(Stored data)
-- ==== Sys2Proof/Word.lean ====
section
/-! DEFINITION. The plain value types of the core: register words, data words, check bytes and line levels (spec R10, R11, R23). -/

namespace Sys2Proof

/-- A register of the port: 32 bits (R23). -/
abbrev Word := BitVec 32

/-- A data word of a frame: 16 bits (R8, WORD_BITS). -/
abbrev Half := BitVec 16

/-- A check byte, or one byte lane of the register port: 8 bits (R8 CHECK_BITS, R83). -/
abbrev Byte := BitVec 8

/-- A line level is one bit (R10): `true` is HIGH, `false` is LOW. -/
abbrev Level := Bool

/-- The level HIGH = 1 (R10). -/
abbrev HIGH : Level := true

/-- The level LOW = 0 (R10). -/
abbrev LOW : Level := false

end Sys2Proof
end

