-- ==== Sys2Proof/Safety.lean ====
section
/-! DEFINITION. The terms the claims use: waveforms of whole frames as spec/30_encoding.md lays them out, what a command's end or wait
leaves of the rest of the state, and the invariant of the machine. -/

namespace Sys2Proof.Machine

/-! ### Waveforms -/

/-- A list cut into pieces of the given lengths. -/
def splitBy {α : Type} : List Nat → List α → List (List α)
  | [], _ => []
  | m :: ms, xs => xs.take m :: splitBy ms (xs.drop m)

/-- The chunks of a frame part (R221). -/
def chunksOf (ws : List Half) : List (List Half) := splitBy (chunkSizes ws.length) ws

/-- The half-bit periods of a master frame (R112). -/
def halvesOfMasterFrame (w : Half) (chk : Byte) : List Level :=
  halvesOfStart true ++ halvesOfField w ++ halvesOfField chk ++ halvesOfSymbol .nl

/-- The half-bit periods of a chunk: its words, then its check byte (R114). -/
def halvesOfChunk (ch : List Half × Byte) : List Level := ch.1.flatMap halvesOfField ++ halvesOfField ch.2

/-- The half-bit periods of a slave frame of the given chunks (R114). -/
def halvesOfSlaveFrame (chs : List (List Half × Byte)) : List Level :=
  halvesOfStart false ++ chs.flatMap halvesOfChunk ++ halvesOfSymbol .nl

/-- The chunks of `ws`, each with the check byte the encoder sends for it (R224, R239). -/
def Ctx.checkedChunks (c : Ctx) (ws : List Half) : List (List Half × Byte) :=
  (chunksOf ws).map fun ch => (ch, c.checkGen ch)

/-- The levels the core will see: the presented samples, inverted if CFG.RX_INVERT is set (R72). -/
def State.levels (s : State) : List Level := s.data.rx.ahead.map s.ctx.levelOf

/-- The length in samples of `n` bit periods: 4·QS each (R14). -/
def State.bitPeriods (s : State) (n : Nat) : Nat := n * (4 * s.ctx.qs)

/-- The length in bit periods of a slave frame of `n` words (R114). -/
def slaveFrameLength (n : Nat) : Nat := 10 + 16 * n + 8 * chunkCount n

/-! ### What a command leaves alone -/

/-- From `s` to `t` a command with the given OP and ARG has ended with error `e`: STATUS says so, CTRL names the command, and every
register the host writes, every sticky flag, the parameters and the environment's own fields are as before (R140, R142). No datapath
state is left (R46; its idle value is a DESIGN CHOICE, log entry 4). -/
def EndedWith (s t : State) (op : BitVec 4) (arg : Nat) (e : ErrorCode) : Prop :=
  t.regs = { s.regs with op := op, arg := BitVec.ofNat 4 arg } ∧ t.busy = false ∧ t.done = true ∧ t.err = e
    ∧ t.cmdRejected = s.cmdRejected ∧ t.writeIgnored = s.writeIgnored ∧ t.params = s.params
    ∧ t.raceDraws = s.raceDraws ∧ t.busReads = s.busReads ∧ t.pending = s.pending
    ∧ t.data.dp = Datapath.idle ∧ t.data.seen = []

/-- From `s` to `t` a command with the given OP and ARG has started and waits (R140, R301). -/
def WaitsWith (s t : State) (op : BitVec 4) (arg : Nat) : Prop :=
  t.regs = { s.regs with op := op, arg := BitVec.ofNat 4 arg } ∧ t.busy = true ∧ t.done = false ∧ t.err = .none
    ∧ t.cmdRejected = s.cmdRejected ∧ t.writeIgnored = s.writeIgnored ∧ t.params = s.params
    ∧ t.raceDraws = s.raceDraws ∧ t.busReads = s.busReads ∧ t.pending = s.pending

/-- The result registers when START has cleared SKIPPED (R140). -/
def Results.started (r : Results) : Results := { r with skipped := false }

/-- The result registers after a Sync that reached Synced with the given role (R178, R179). -/
def Results.synced (kind : Bool) (r : Results) : Results :=
  { r with syncState := .synced, kind := kind, elem := 8, role := kind, roleValid := true }

/-- From `s` to `t` exactly `n` input samples are consumed, nothing is emitted and no gap is drawn (R70(a)). -/
def Consumed (n : Nat) (s t : State) : Prop :=
  t.data.rx = s.data.rx.consume n ∧ t.data.tx = s.data.tx ∧ t.data.gapDraws = s.data.gapDraws

/-- From `s` to `t` exactly the samples `xs` are emitted and nothing is consumed (R70(b), R79). -/
def Emitted (xs : List Level) (s t : State) : Prop :=
  t.data.rx = s.data.rx
    ∧ t.data.tx = { s.data.tx with count := s.data.tx.count + xs.length, out := s.data.tx.out ++ xs }

/-- `e` is where a bit read from here finds its edge: the least index from QS on whose level differs from the one at QS (R154). -/
def State.edgeAt (s : State) (e : Nat) : Prop :=
  s.ctx.qs ≤ e ∧ ∃ v, s.levels[s.ctx.qs]? = some v ∧ s.levels[e]? = some (!v)
    ∧ ∀ i, s.ctx.qs ≤ i → i < e → s.levels[i]? = some v

/-- An element that is read as the wanted one is, and does not match it (R106, R176). -/
def Element.misses (want got : Element) : Bool :=
  match want, got with
  | .sym x, .sym y => !(x == y)
  | .bit a, .bit b => !(a == b)
  | .sym _, .bit _ => false
  | .bit _, .sym _ => false

/-- The opcode and the ARG of a command row; a row of a line layer has none (R101, R103). -/
def commandParts (i : Instr) : Option (BitVec 4 × Nat) :=
  match i with
  | .nop a => some (0x0, a)
  | .decSymbol a => some (0x1, a)
  | .decBit a => some (0x2, a)
  | .sync a => some (0x3, a)
  | .rdMaster a => some (0x4, a)
  | .rdSlave a => some (0x5, a)
  | .rdTelegram a => some (0x6, a)
  | .illegalOp7 a => some (0x7, a)
  | .encSymbol a => some (0x8, a)
  | .encBit a => some (0x9, a)
  | .encMaster a => some (0xA, a)
  | .encSlave a => some (0xB, a)
  | .encTelegram a => some (0xC, a)
  | .illegalOpD a => some (0xD, a)
  | .illegalOpE a => some (0xE, a)
  | .illegalOpF a => some (0xF, a)
  | .symNl | .symZero | .symOne | .symNh | .bit0 | .bit1 | .startMaster | .startSlave | .endDelim
  | .mwordFc0 _ | .mwordFc1 _ | .mwordFc2 _ | .mwordFc3 _ | .mwordFc4 _ | .mwordFc5 _ | .mwordFc6 _ | .mwordFc7 _
  | .mwordFc8 _ | .mwordFc9 _ | .mwordFc10 _ | .mwordFc11 _ | .mwordFc12 _ | .mwordFc13 _ | .mwordFc14 _
  | .mwordFc15 _ => none

/-- Instructions one after the other, as long as each gives a next state. -/
def execAll : List Instr → State → Host.Outcome State Fault Refusal
  | [], s => .next s
  | i :: is, s =>
    match exec i s with
    | .next t => execAll is t
    | .fault f => .fault f
    | .refused r => .refused r

/-- The row of the table that carries a data bit (R105). -/
def bitRow (b : Bool) : Instr := if b then .bit1 else .bit0

/-! ### The register port -/

/-- The offsets that hold a register (R23). -/
def mappedOffsets : List Nat :=
  [0x000, 0x004, 0x008, 0x00C, 0x010, 0x014, 0x018, 0x01C, 0x020, 0x024, 0x028, 0x02C, 0x030]
    ++ (List.range 16).map (0x040 + 4 * ·) ++ [0x080, 0x084, 0x088, 0x08C]
    ++ (List.range 16).map (0x0C0 + 4 * ·) ++ (List.range 16).map (0x100 + 4 * ·)

/-- The bits of each RW register that a write sets and a read returns (R24, R26, R38 to R42); START is no such bit. -/
def writableMask (off : Nat) : Option Word :=
  if off = 0x000 then some 0x0000F0F0
  else if off = 0x004 then some 0x00000FFF
  else if off = 0x080 then some 0x0000FFFF
  else if off = 0x084 then some 0x0000001F
  else if off = 0x088 then some 0xFFFFFFFF
  else if off = 0x08C then some 0x000000FF
  else if 0x0C0 ≤ off ∧ off < 0x100 ∧ off % 4 = 0 then some 0x0000FFFF
  else none

/-- The registers, by aligned offset, that a command may change; the rows of the line layers change RX_POS and what a waiting
command writes, and are not listed here. -/
def writtenOffsets (i : Instr) : List Nat :=
  match i with
  | .nop _ | .illegalOp7 _ | .illegalOpD _ | .illegalOpE _ | .illegalOpF _ => [0x000, 0x008]
  | .decSymbol _ | .decBit _ => [0x000, 0x008, 0x010, 0x018]
  | .sync _ => [0x000, 0x008, 0x00C, 0x010]
  | .rdMaster _ => [0x000, 0x008, 0x00C, 0x010, 0x01C]
  | .rdSlave _ => [0x000, 0x008, 0x00C, 0x010, 0x020, 0x024, 0x028, 0x02C, 0x030] ++ (List.range 16).map (0x040 + 4 * ·)
  | .rdTelegram _ =>
    [0x000, 0x008, 0x00C, 0x010, 0x01C, 0x020, 0x024, 0x028, 0x02C, 0x030] ++ (List.range 16).map (0x040 + 4 * ·)
  | .encSymbol _ | .encBit _ | .encMaster _ | .encSlave _ | .encTelegram _ => [0x000, 0x008, 0x014]
  | .symNl | .symZero | .symOne | .symNh | .bit0 | .bit1 | .startMaster | .startSlave | .endDelim
  | .mwordFc0 _ | .mwordFc1 _ | .mwordFc2 _ | .mwordFc3 _ | .mwordFc4 _ | .mwordFc5 _ | .mwordFc6 _ | .mwordFc7 _
  | .mwordFc8 _ | .mwordFc9 _ | .mwordFc10 _ | .mwordFc11 _ | .mwordFc12 _ | .mwordFc13 _ | .mwordFc14 _
  | .mwordFc15 _ => []

/-! ### The invariant -/

/-- A function-code table entry satisfies R190. -/
def FctEntry.ok (e : FctEntry) : Bool :=
  (e.size == 0 || e.size == 16 || e.size == 32 || e.size == 64 || e.size == 128 || e.size == 256)
    && (!(e.reqKind == .reserved) || (e.size == 0 && e.respKind == .none))

/-- The function-code table satisfies R190. -/
def Params.fctOk (p : Params) : Bool := p.fct.toList.all FctEntry.ok

/-- The result registers hold values their fields can show (R16(e), R30, R35), and ROLE is valid exactly in Synced (R179). -/
def Results.ok (r : Results) : Prop :=
  r.elem.toNat ≤ 8 ∧ r.count.toNat ≤ r.expected.toNat ∧ r.expected.toNat ≤ 16 ∧ r.chunks.toNat ≤ 4
    ∧ (r.roleValid = true ↔ r.syncState = .synced) ∧ (r.roleValid = true → r.role = r.kind ∧ r.elem = 8)

/-- The output count counts the output record, and the sink has accepted no more than it accepts (R44, R79). -/
def TxPort.ok (t : TxPort) : Prop := t.count = t.out.length ∧ ∀ lim, t.limit = some lim → t.count ≤ lim

/-- A running command: STATUS is as START left it (R140), its start checks passed (R149), and the data is what its body has done
with the data it started from (R141). -/
def RunningOk (s : State) (r : Running) : Prop :=
  s.done = false ∧ s.err = .none ∧ startCheck s.regs = none
    ∧ r.start.res.ok ∧ r.start.tx.ok ∧ r.start.seen = [r.start.res] ∧ r.start.res.skipped = false
    ∧ commandBody s.regs.op s.ctx r.start = .waiting r.wait s.data

/-- The invariant of the machine. -/
def Inv (s : State) : Prop :=
  s.params.fctOk = true ∧ s.data.res.ok ∧ s.data.tx.ok
    ∧ (s.running = none → s.data.seen = [] ∧ s.data.dp = Datapath.idle)
    ∧ ∀ r, s.running = some r → RunningOk s r

end Sys2Proof.Machine
end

#### Goal of the exercise:
The lines sought are those in the data above that include the string "namespace"; copy each one.

#### Solution to the exercise:
namespace Sys2Proof
namespace Sys2Proof.Machine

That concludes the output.